'''
-- ==== Sys2Proof/Laws/Ignores.lean ====
section
/-!
SUPPORT. A field that a rule does not read: an update of it before the rule is the same update after it. `Ignores g` says that
`g` updates a field that no operation writes; `exec_ignores` says it once for all instructions.
-/

namespace Sys2Proof.Machine

/-- `g` updates nothing that an operation reads or writes, but perhaps `ff`, `sf` or `bf`. -/
structure Ignores (g : State → State) : Prop where
  cells : ∀ s, (g s).cells = s.cells
  pc : ∀ s, (g s).pc = s.pc
  stack : ∀ s, (g s).stack = s.stack
  frame : ∀ s, (g s).frame = s.frame
  hookEvents : ∀ s, (g s).hookEvents = s.hookEvents
  devWrites : ∀ s, (g s).devWrites = s.devWrites
  program : ∀ s, (g s).program = s.program
  params : ∀ s, (g s).params = s.params
  draws : ∀ s, (g s).draws = s.draws
  setCells : ∀ s m, (g s).setCells m = g (s.setCells m)
  setPc : ∀ s a, (g s).setPc a = g (s.setPc a)
  setBrk : ∀ s b, (g s).setBrk b = g (s.setBrk b)
  setStack : ∀ s l, (g s).setStack l = g (s.setStack l)
  setFrame : ∀ s f, (g s).setFrame f = g (s.setFrame f)
  setRun : ∀ s r, (g s).setRun r = g (s.setRun r)
  setHookEvents : ∀ s l, (g s).setHookEvents l = g (s.setHookEvents l)
  setDevWrites : ∀ s l, (g s).setDevWrites l = g (s.setDevWrites l)
  setDraws : ∀ s n, (g s).setDraws n = g (s.setDraws n)

theorem ignores_ff (b : Bool) : Ignores fun t => { t with ff := b } := by constructor <;> intros <;> rfl
theorem ignores_sf (b : Bool) : Ignores fun t => { t with sf := b } := by constructor <;> intros <;> rfl
theorem ignores_bf (b : Bool) : Ignores fun t => { t with bf := b } := by constructor <;> intros <;> rfl
theorem ignores_fw (b : Bool) : Ignores fun t => { t with fw := b } := by constructor <;> intros <;> rfl

section
variable {g : State → State} (h : Ignores g) {s : State}

theorem mapNext_ite (c : Prop) [Decidable c] (a b : Result) :
    mapNext g (if c then a else b) = if c then mapNext g a else mapNext g b := by split_ifs <;> rfl

include h

/-! ## The operations -/

theorem Ignores.cell (s : State) (i : Nat) : (g s).cell i = s.cell i := by rw [State.cell, h.cells]; rfl

theorem Ignores.fetch (s : State) (a : Nat) : (g s).fetch a = s.fetch a := by rw [State.fetch, h.program]; rfl

theorem Ignores.hasRoom (s : State) (n : Nat) : (g s).hasRoom n = s.hasRoom n := by
  unfold State.hasRoom; rw [h.params, h.stack]

theorem Ignores.raiseHalt (code : Nat) (msg : Option String) : raiseHalt code msg (g s) = mapNext g (raiseHalt code msg s) :=
  congrArg Host.Outcome.next (h.setRun _ _)

theorem Ignores.raiseHaltFor (cause : HaltCause) (code : Nat) :
    raiseHaltFor cause code (g s) = mapNext g (raiseHaltFor cause code s) := by
  unfold Machine.raiseHaltFor; rw [h.pc]; exact h.raiseHalt _ _

theorem Ignores.advance (s : State) : advance (g s) = mapNext g (advance s) := by
  unfold Machine.advance; rw [h.setPc, h.pc]; rfl

theorem Ignores.advancePast (n : Nat) (s : State) : advancePast n (g s) = mapNext g (advancePast n s) := by
  unfold Machine.advancePast; rw [h.setPc, h.pc]; rfl

theorem Ignores.jumpTo (a : Word) (s : State) : jumpTo a (g s) = mapNext g (jumpTo a s) :=
  congrArg Host.Outcome.next (h.setPc _ _)

theorem Ignores.readCell (i : Nat) {k k' : Word → Result} (hk : ∀ v, k' v = mapNext g (k v)) :
    readCell i (g s) k' = mapNext g (readCell i s k) := by
  unfold Machine.readCell; rw [mapNext_ite, h.params, h.cell, hk]; congr 1; exact h.raiseHaltFor _ _

theorem Ignores.writeCell (i : Nat) (v : Word) {k k' : State → Result} (hk : ∀ u, k' (g u) = mapNext g (k u)) :
    writeCell i v (g s) k' = mapNext g (writeCell i v s k) := by
  unfold Machine.writeCell; rw [mapNext_ite, h.params, h.cells, h.setCells, hk]; congr 1; exact h.raiseHaltFor _ _

theorem Ignores.push (v : Word) {k k' : State → Result} (hk : ∀ u, k' (g u) = mapNext g (k u)) :
    push v (g s) k' = mapNext g (push v s k) := by
  unfold Machine.push; rw [mapNext_ite, h.hasRoom, h.stack, h.setStack, hk]; rfl

theorem Ignores.pop {k k' : Word → State → Result} (hk : ∀ v u, k' v (g u) = mapNext g (k v u)) :
    pop (g s) k' = mapNext g (pop s k) := by
  unfold Machine.pop
  rw [h.stack]
  cases s.stack with
  | nil => rfl
  | cons v rest => rw [← hk, ← h.setStack]

theorem Ignores.dest (hs : ∀ s, (g s).sf = s.sf) (i : Nat) (v : Word) (s : State) :
    dest i v (g s) = mapNext g (dest i v s) := by
  unfold Machine.dest; rw [mapNext_ite, hs, h.push v (h.advance), h.writeCell i v (h.advance)]

theorem Ignores.settleFloat (r : Option F32) {k k' : Word → State → Result} (hk : ∀ v u, k' v (g u) = mapNext g (k v u)) :
    settleFloat r (g s) k' = mapNext g (settleFloat r s k) := by
  cases r with
  | none => show k' _ (g s).drawn = mapNext g (k _ s.drawn); rw [h.draws, ← hk, State.drawn, State.drawn, h.setDraws, h.draws]
  | some f => exact hk _ _

theorem Ignores.fetchInside (a : Nat) {k k' : Word → Result} (hk : ∀ w, k' w = mapNext g (k w)) :
    fetchInside a (g s) k' = mapNext g (fetchInside a s k) := by
  unfold Machine.fetchInside
  rw [h.fetch]
  cases s.fetch a with
  | none => exact h.raiseHaltFor _ _
  | some w => exact hk w

theorem Ignores.findDevice (id : Nibble) {k k' : Result} (hk : k' = mapNext g k) :
    findDevice id (g s) k' = mapNext g (findDevice id s k) := by
  unfold Machine.findDevice; rw [mapNext_ite, h.params, hk]; congr 1; exact h.raiseHaltFor _ _

theorem Ignores.pushWords (n a : Nat) (s : State) {k k' : State → Result} (hk : ∀ u, k' (g u) = mapNext g (k u)) :
    pushWords n a (g s) k' = mapNext g (pushWords n a s k) := by
  induction n generalizing a s with
  | zero => exact hk s
  | succ n ih => exact h.fetchInside a fun w => h.push w fun u => ih _ _

theorem Ignores.readDescriptors (count n a : Nat) (s : State) {k k' : State → Result}
    (hk : ∀ u, k' (g u) = mapNext g (k u)) :
    readDescriptors count n a (g s) k' = mapNext g (readDescriptors count n a s k) := by
  induction n generalizing a s with
  | zero => exact hk s
  | succ n ih =>
    refine h.fetchInside a fun tag => h.fetchInside _ fun slot => ?_
    rw [mapNext_ite, mapNext_ite, h.params, ← ih, installSlot, installSlot, h.setFrame, h.frame]
    rfl

theorem Ignores.writeDevice (id port : Nibble) (v : Word) (s : State) :
    writeDevice id port v (g s) = g (writeDevice id port v s) := by
  unfold Machine.writeDevice; rw [h.setDevWrites, h.devWrites]

theorem Ignores.writeDeviceText (id port : Nibble) (text : List Byte) (s : State) :
    writeDeviceText id port text (g s) = g (writeDeviceText id port text s) := by
  rw [writeDeviceText_eq, writeDeviceText_eq, h.setDevWrites, h.devWrites]

/-! ## The shared shapes -/

theorem Ignores.intUnary (hs : ∀ s, (g s).sf = s.sf) (op : Word → Word) (rd ra : Nibble) :
    intUnary op rd ra (g s) = mapNext g (intUnary op rd ra s) := h.readCell _ fun _ => h.dest hs _ _ _

theorem Ignores.intBinary (hs : ∀ s, (g s).sf = s.sf) (op : Word → Word → Word) (rd ra rb : Nibble) :
    intBinary op rd ra rb (g s) = mapNext g (intBinary op rd ra rb s) :=
  h.readCell _ fun _ => h.readCell _ fun _ => h.dest hs _ _ _

theorem Ignores.floatUnary (hs : ∀ s, (g s).sf = s.sf) (op : F32 → Option F32) (rd ra : Nibble) :
    floatUnary op rd ra (g s) = mapNext g (floatUnary op rd ra s) :=
  h.readCell _ fun _ => h.settleFloat _ fun _ _ => h.dest hs _ _ _

theorem Ignores.floatBinary (hs : ∀ s, (g s).sf = s.sf) (op : F32 → F32 → Option F32) (rd ra rb : Nibble) :
    floatBinary op rd ra rb (g s) = mapNext g (floatBinary op rd ra rb s) :=
  h.readCell _ fun _ => h.readCell _ fun _ => h.settleFloat _ fun _ _ => h.dest hs _ _ _

theorem Ignores.mathOp1 (hs : ∀ s, (g s).sf = s.sf) (hf : ∀ s, (g s).ff = s.ff) (fn : F32 → Option F32) (rd ra : Nibble) :
    mathOp1 fn rd ra (g s) = mapNext g (mathOp1 fn rd ra s) := by
  unfold Machine.mathOp1 requireFloatMode
  rw [mapNext_ite, hf, h.floatUnary hs]; congr 1; exact h.raiseHaltFor _ _

theorem Ignores.mathOp2 (hs : ∀ s, (g s).sf = s.sf) (hf : ∀ s, (g s).ff = s.ff) (fn : F32 → F32 → Option F32)
    (rd ra rb : Nibble) : mathOp2 fn rd ra rb (g s) = mapNext g (mathOp2 fn rd ra rb s) := by
  unfold Machine.mathOp2 requireFloatMode
  rw [mapNext_ite, hf, h.floatBinary hs]; congr 1; exact h.raiseHaltFor _ _

theorem Ignores.bitwise (hs : ∀ s, (g s).sf = s.sf) (hf : ∀ s, (g s).ff = s.ff) (op : Word → Word → Word) (ca cb : Byte) :
    bitwise op ca cb (g s) = mapNext g (bitwise op ca cb s) := by
  unfold Machine.bitwise requireIntegerMode
  rw [mapNext_ite, hf]; congr 1
  exact h.readCell _ fun _ => h.readCell _ fun _ => h.dest hs _ _ _

omit h in
theorem byFloatMode (hf : ∀ s, (g s).ff = s.ff) {a b a' b' : Result} (ha : a' = mapNext g a)
    (hb : b' = mapNext g b) : (if (g s).ff then a' else b') = mapNext g (if s.ff then a else b) := by
  rw [mapNext_ite, hf, ha, hb]

theorem Ignores.conditionalJump (hj : s.params.jumpCmp = .floatInFloatMode → (g s).ff = s.ff) (test : JumpTest)
    (rt ra rb : Nibble) : conditionalJump test rt ra rb (g s) = mapNext g (conditionalJump test rt ra rb s) := by
  refine h.readCell _ fun a => h.readCell _ fun b => h.readCell _ fun t => ?_
  have : test.holds (g s).params.jumpCmp (g s).ff a b = test.holds s.params.jumpCmp s.ff a b := by
    rw [h.params]
    unfold JumpTest.holds
    cases hc : s.params.jumpCmp with
    | unsigned => rfl
    | signed => rfl
    | floatInFloatMode => rw [hj hc]
  rw [mapNext_ite, this, h.jumpTo, h.advance]

theorem Ignores.xorCells (d i j : Nat) (s : State) {k k' : State → Result} (hk : ∀ u, k' (g u) = mapNext g (k u)) :
    xorCells d i j (g s) k' = mapNext g (xorCells d i j s k) :=
  h.readCell _ fun _ => h.readCell _ fun _ => h.writeCell _ _ hk

/-! ## Every instruction -/

theorem Ignores.execSig (rd : Nibble) (s : State) : execSig rd (g s) = mapNext g (execSig rd s) := by
  unfold Machine.execSig
  rw [h.pc]
  refine h.writeCell _ _ fun u => ?_
  simp only [h.pc]
  refine h.push _ fun u => ?_
  simp only [h.pc]
  refine h.push _ fun u => h.pop fun _ u => ?_
  simp only [h.program, h.pc]
  split
  · exact h.raiseHaltFor _ _
  · exact h.pop fun v u => h.writeCell _ _ fun u => h.jumpTo _ _

theorem Ignores.execXcall (rs : Nibble) (s : State) : execXcall rs (g s) = mapNext g (execXcall rs s) := by
  have hd : (g s).drawn = g s.drawn := by rw [State.drawn, State.drawn, h.setDraws, h.draws]
  refine h.readCell _ fun v => ?_
  simp only [h.params, h.draws, hd]
  split
  · exact h.raiseHaltFor _ _
  · rw [mapNext_ite]
    congr 1
    · exact h.raiseHaltFor _ _
    · split
      · exact h.raiseHalt _ _
      · rw [mapNext_ite, h.advance, h.push _ h.advance]

/-- An instruction that does not read `sf` or `ff` acts alike whatever `g` makes of them. -/
theorem exec_ignores (i : Instr) (hs : usesDest i = true → ∀ s, (g s).sf = s.sf)
    (hf : readsFf i = true → ∀ s, (g s).ff = s.ff)
    (hj : s.params.jumpCmp = .floatInFloatMode → (g s).ff = s.ff) :
    exec i (g s) = mapNext g (exec i s) := by
  cases i with
  | haltF | halt0 | halt1 => exact h.raiseHalt _ _
  | nop => exact h.advance _
  | ldi | ldiM => exact h.writeCell _ _ h.advance
  | swap ra rb =>
    show execSwap ra rb (g s) = mapNext g (execSwap ra rb s)
    unfold execSwap
    dsimp only
    rw [mapNext_ite, h.advance]
    congr 1
    refine h.xorCells _ _ _ _ fun u => ?_
    refine h.xorCells _ _ _ _ fun u => ?_
    exact h.xorCells _ _ _ _ h.advance
  | wdevS d p rv =>
    exact h.findDevice d (h.readCell _ fun v => by rw [← h.advance, h.writeDevice])
  | wdevL d p a b c e =>
    refine h.findDevice d ?_
    rw [← h.advance, h.writeDevice, h.params]
  | emit d p rv =>
    exact h.findDevice d (h.readCell _ fun v => by rw [← h.advance, h.writeDeviceText, hf rfl])
  | pcap rd =>
    show Machine.writeCell _ (g s).pc _ _ = _
    rw [h.pc]; exact h.writeCell _ _ h.advance
  | jumpT rt => exact h.readCell _ fun v => h.jumpTo v s
  | jumpE | jumpG | jumpU | jumpY => exact h.conditionalJump hj _ _ _ _
  | orb n =>
    show Machine.pushWords _ ((g s).pc.toNat + 1) _ _ = _
    rw [h.pc]; exact h.pushWords _ _ _ fun u => h.advancePast _ _
  | pull rd =>
    unfold exec execPull
    refine h.pop fun v u => ?_
    exact h.writeCell _ _ h.advance
  | rdev d p =>
    have hd : (g s).drawn = g s.drawn := by rw [State.drawn, State.drawn, h.setDraws, h.draws]
    refine h.findDevice d ?_
    rw [hd, h.draws]; exact h.push _ h.advance
  | sig rd => exact h.execSig rd s
  | ret => rfl
  | inc =>
    unfold exec execInc
    refine h.readCell _ fun v => ?_
    exact h.writeCell _ _ h.advance
  | dec =>
    unfold exec execDec
    refine h.readCell _ fun v => ?_
    exact h.writeCell _ _ h.advance
  | dup =>
    unfold exec execDup
    refine h.readCell _ fun v => ?_
    exact h.writeCell _ _ h.advance
  | ckft c =>
    refine byFloatMode (hf rfl) (h.readCell _ fun v => ?_) (h.advance s)
    rw [mapNext_ite, h.advance]; congr 1; exact h.raiseHaltFor _ _
  | xor a b | or a b => exact h.bitwise (hs rfl) (hf rfl) _ _ _
  | brkNow =>
    show Machine.advance (hook (g s).pc (g s)) = mapNext g (Machine.advance (hook s.pc s))
    rw [← h.advance, hook, hook, h.setHookEvents, h.hookEvents, h.pc]
  | brkNext =>
    show Machine.advance ((g s).setBrk _) = mapNext g (Machine.advance (s.setBrk _)); rw [← h.advance, h.setBrk]
  | brkAfter =>
    show Machine.advance ((g s).setBrk _) = mapNext g (Machine.advance (s.setBrk _)); rw [← h.advance, h.setBrk]
  | add | sub | mul | pow =>
    exact byFloatMode (hf rfl) (h.floatBinary (hs rfl) _ _ _ _) (h.intBinary (hs rfl) _ _ _ _)
  | div rd ra rb =>
    refine byFloatMode (hf rfl) (h.floatBinary (hs rfl) _ _ _ _) (h.readCell _ fun a => h.readCell _ fun b => ?_)
    rw [mapNext_ite, mapNext_ite, mapNext_ite, h.params, h.dest (hs rfl), h.dest (hs rfl), h.raiseHaltFor]; rfl
  | sqrt => exact byFloatMode (hf rfl) (h.floatUnary (hs rfl) _ _ _) (h.intUnary (hs rfl) _ _ _)
  | xcall rs => exact h.execXcall rs s
  | prune =>
    show execPrune (g s) = mapNext g (execPrune s)
    unfold execPrune
    rw [h.frame]
    cases s.frame with
    | none => rfl
    | some f => rw [← h.advance, h.setFrame]
  | locals n =>
    show Machine.readDescriptors _ _ ((g s).pc.toNat + 1) ((g s).setFrame _) _ = _
    rw [h.pc, h.setFrame]; exact h.readDescriptors _ _ _ _ fun u => h.advancePast _ _
  | abs | sin | cos | tan | asin | acos | atan | sinh | cosh | tanh | asinh | acosh | atanh | ceiling | floor | truncate
  | log | log10 | exp | cbrt | bitinc | bitdec => exact h.mathOp1 (hs rfl) (hf rfl) _ _ _
  | atan2 | min | max => exact h.mathOp2 (hs rfl) (hf rfl) _ _ _ _

end

end Sys2Proof.Machine
end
'''
#### To do:
Please find each line in the records above that holds the word "bitwise", and copy it.

#### Written response:
theorem Ignores.bitwise (hs : ∀ s, (g s).sf = s.sf) (hf : ∀ s, (g s).ff = s.ff) (op : Word → Word → Word) (ca cb : Byte) :
    bitwise op ca cb (g s) = mapNext g (bitwise op ca cb s) := by
  unfold Machine.bitwise requireIntegerMode
  | xor a b | or a b => exact h.bitwise (hs rfl) (hf rfl) _ _ _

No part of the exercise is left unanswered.